◆ **ASSIGNED TASK**:
Check each line of the entries for "next" and report the ones that have it.
---+---
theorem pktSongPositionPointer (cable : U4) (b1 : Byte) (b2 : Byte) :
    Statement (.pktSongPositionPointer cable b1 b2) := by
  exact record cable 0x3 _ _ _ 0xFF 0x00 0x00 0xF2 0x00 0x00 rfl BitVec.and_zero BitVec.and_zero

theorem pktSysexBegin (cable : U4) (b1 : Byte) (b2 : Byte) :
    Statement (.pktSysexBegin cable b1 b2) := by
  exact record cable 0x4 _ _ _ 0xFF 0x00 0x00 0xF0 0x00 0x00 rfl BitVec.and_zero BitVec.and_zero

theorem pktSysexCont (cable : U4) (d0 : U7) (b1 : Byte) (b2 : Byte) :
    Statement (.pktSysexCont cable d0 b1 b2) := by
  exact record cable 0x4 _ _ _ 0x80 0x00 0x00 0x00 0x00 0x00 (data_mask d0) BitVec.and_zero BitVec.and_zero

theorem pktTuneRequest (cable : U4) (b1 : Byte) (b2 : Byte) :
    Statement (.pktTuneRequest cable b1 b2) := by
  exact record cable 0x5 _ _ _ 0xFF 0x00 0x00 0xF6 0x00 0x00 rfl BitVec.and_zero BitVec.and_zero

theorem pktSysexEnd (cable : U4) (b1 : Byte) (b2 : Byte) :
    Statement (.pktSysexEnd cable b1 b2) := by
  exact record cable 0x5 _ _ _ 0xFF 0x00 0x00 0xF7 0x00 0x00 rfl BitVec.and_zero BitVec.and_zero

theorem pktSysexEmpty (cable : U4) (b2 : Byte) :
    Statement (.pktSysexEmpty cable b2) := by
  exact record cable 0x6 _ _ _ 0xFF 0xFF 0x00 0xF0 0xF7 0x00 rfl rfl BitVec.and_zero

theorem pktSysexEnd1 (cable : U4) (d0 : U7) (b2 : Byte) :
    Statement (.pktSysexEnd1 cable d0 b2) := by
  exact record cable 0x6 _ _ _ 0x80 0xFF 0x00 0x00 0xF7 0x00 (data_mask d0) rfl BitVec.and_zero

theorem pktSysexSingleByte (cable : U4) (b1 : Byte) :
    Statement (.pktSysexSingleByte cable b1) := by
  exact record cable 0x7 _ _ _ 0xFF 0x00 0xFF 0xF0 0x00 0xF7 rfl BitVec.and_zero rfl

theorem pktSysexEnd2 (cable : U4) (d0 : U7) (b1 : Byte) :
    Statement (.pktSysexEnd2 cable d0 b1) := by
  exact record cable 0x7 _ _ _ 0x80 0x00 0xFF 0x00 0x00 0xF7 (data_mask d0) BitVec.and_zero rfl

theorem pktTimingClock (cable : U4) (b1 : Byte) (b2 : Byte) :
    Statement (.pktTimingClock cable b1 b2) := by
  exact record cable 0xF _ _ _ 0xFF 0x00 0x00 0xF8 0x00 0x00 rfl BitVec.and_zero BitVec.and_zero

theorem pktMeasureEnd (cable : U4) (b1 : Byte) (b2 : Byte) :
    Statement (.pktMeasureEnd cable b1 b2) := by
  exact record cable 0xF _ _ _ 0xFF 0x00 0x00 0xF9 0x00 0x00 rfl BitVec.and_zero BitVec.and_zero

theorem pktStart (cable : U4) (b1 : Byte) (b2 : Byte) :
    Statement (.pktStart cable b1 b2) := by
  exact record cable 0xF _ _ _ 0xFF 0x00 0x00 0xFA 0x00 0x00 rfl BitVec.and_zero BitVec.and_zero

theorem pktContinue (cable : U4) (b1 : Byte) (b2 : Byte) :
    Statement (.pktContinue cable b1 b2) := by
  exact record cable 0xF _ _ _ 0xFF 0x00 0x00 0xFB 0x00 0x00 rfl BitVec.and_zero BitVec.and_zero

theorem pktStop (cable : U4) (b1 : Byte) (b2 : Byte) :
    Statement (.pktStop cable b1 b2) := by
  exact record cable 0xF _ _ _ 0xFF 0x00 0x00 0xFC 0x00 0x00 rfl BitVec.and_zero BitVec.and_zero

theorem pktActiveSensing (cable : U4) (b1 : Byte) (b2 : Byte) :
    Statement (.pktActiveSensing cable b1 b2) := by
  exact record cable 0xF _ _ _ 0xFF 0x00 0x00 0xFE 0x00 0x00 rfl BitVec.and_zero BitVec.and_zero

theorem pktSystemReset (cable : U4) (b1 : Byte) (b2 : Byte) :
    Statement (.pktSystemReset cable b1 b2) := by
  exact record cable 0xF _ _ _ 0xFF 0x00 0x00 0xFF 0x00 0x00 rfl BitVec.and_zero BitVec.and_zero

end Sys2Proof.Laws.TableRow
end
---+---
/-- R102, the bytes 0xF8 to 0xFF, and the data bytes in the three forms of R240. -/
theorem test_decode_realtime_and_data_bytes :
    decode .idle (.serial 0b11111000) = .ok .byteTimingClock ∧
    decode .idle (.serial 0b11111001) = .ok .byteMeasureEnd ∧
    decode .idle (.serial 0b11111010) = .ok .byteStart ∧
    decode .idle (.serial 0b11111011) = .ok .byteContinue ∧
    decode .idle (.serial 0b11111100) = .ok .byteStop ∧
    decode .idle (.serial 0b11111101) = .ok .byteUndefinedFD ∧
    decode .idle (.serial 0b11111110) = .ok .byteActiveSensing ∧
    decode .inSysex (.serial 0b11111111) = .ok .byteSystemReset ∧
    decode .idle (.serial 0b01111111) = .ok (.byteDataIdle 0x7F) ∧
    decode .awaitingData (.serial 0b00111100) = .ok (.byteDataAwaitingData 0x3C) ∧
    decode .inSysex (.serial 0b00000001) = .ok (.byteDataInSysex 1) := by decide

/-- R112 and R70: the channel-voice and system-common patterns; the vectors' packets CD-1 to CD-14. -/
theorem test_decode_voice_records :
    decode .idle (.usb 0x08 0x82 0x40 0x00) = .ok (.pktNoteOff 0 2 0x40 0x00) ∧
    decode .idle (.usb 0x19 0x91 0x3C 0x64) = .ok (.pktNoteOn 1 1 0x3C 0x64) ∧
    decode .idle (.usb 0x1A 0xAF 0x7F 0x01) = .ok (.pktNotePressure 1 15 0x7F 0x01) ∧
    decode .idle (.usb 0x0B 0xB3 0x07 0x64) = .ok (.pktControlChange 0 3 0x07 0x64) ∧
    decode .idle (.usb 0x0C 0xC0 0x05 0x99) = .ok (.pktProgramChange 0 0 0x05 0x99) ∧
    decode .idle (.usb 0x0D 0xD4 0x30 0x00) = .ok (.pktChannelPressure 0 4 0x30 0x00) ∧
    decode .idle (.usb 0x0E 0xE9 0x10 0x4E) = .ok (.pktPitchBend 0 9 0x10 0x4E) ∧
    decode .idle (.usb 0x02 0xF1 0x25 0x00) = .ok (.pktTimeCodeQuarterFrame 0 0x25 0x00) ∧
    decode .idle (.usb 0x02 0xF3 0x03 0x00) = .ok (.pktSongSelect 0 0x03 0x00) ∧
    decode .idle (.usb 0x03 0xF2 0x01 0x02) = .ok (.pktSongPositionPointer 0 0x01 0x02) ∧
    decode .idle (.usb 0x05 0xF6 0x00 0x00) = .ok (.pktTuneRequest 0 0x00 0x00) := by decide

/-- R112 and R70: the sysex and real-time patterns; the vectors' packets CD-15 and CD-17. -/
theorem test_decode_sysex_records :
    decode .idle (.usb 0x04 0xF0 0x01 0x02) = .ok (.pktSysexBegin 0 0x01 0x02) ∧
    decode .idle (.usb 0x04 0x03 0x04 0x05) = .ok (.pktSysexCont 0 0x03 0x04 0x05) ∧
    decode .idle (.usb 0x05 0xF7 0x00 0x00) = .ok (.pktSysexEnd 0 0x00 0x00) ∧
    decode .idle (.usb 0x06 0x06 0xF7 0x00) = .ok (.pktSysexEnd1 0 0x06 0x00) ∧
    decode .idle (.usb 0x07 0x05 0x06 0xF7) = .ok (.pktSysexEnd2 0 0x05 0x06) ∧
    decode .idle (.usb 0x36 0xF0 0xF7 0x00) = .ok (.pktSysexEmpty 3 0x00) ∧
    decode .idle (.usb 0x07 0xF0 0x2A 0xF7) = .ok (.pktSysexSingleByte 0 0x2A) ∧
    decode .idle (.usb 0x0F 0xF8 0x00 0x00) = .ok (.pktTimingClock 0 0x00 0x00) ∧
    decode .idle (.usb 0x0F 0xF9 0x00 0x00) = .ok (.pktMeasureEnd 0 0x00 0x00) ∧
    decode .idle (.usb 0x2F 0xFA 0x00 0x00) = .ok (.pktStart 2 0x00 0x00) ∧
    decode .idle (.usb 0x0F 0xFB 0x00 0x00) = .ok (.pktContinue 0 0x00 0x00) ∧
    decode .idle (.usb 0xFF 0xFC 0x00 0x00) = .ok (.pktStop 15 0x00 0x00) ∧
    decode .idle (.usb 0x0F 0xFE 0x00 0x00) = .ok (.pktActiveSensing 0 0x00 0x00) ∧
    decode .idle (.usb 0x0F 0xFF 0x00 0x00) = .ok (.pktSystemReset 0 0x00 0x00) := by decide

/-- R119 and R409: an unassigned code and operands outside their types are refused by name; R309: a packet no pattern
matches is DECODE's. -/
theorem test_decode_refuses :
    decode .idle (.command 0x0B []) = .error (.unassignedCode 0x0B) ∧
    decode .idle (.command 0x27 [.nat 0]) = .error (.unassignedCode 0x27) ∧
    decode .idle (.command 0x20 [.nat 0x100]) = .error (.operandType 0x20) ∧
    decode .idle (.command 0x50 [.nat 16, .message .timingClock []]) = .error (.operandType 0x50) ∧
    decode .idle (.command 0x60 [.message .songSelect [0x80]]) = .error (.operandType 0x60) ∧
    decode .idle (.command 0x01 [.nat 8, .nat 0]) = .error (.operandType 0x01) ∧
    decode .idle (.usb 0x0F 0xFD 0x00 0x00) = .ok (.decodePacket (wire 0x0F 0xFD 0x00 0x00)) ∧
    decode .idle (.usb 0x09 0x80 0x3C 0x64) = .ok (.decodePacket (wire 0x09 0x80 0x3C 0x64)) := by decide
---+---
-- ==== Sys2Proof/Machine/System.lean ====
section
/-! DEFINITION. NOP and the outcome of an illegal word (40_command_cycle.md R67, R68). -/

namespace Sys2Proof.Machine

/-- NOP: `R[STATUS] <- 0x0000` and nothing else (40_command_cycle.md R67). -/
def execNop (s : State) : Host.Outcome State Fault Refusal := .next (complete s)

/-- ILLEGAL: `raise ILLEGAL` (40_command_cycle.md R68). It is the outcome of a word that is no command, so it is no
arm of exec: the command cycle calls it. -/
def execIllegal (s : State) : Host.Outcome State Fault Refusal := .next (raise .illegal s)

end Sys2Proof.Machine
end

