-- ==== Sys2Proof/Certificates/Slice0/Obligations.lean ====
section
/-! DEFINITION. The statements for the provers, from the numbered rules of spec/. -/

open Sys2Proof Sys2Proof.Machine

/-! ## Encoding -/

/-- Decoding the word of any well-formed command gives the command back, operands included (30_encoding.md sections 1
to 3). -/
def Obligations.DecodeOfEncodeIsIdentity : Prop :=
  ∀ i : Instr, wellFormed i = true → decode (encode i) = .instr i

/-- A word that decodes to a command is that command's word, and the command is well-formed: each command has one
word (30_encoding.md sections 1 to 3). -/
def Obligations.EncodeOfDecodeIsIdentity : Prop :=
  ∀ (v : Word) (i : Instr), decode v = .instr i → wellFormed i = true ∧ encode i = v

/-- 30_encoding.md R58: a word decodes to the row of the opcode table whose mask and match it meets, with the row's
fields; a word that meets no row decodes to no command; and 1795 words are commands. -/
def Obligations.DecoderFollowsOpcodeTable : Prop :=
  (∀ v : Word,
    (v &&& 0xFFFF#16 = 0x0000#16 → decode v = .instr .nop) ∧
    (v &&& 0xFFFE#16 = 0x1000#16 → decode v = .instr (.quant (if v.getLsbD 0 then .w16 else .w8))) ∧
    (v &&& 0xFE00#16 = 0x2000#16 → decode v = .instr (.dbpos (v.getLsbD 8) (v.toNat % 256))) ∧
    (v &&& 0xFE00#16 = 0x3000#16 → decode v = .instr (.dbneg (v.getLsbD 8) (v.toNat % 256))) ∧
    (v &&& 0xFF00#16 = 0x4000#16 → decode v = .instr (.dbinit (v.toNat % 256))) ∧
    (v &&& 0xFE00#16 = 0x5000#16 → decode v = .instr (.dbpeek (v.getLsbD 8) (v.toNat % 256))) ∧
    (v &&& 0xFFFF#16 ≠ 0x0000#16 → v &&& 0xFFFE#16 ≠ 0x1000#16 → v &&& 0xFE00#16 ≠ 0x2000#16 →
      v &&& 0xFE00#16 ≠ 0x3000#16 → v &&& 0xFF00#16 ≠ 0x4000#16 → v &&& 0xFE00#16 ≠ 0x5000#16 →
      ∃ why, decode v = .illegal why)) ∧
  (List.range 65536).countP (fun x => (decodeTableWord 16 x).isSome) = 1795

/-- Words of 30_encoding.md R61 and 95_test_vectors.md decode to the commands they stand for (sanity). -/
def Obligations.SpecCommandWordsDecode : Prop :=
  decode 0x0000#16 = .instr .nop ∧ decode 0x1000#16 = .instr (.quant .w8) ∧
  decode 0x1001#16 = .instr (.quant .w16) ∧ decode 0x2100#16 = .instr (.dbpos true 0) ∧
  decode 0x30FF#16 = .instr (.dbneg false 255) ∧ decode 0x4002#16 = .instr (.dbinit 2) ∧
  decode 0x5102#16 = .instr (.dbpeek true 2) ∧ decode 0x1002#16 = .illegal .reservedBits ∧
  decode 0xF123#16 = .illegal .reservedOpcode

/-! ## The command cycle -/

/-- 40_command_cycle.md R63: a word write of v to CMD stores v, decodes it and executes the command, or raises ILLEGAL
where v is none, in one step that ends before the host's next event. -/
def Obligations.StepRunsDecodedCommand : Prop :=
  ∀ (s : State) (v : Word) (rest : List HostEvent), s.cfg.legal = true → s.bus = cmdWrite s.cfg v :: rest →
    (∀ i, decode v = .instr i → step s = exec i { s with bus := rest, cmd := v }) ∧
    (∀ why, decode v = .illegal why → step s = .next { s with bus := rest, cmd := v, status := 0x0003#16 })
---+---
◆ **SOLUTION TO THIS PROBLEM**:
def execNop (s : State) : Host.Outcome State Fault Refusal := .next (complete s)
def execIllegal (s : State) : Host.Outcome State Fault Refusal := .next (raise .illegal s)
where v is none, in one step that ends before the host's next event. -/
    (∀ why, decode v = .illegal why → step s = .next { s with bus := rest, cmd := v, status := 0x0003#16 })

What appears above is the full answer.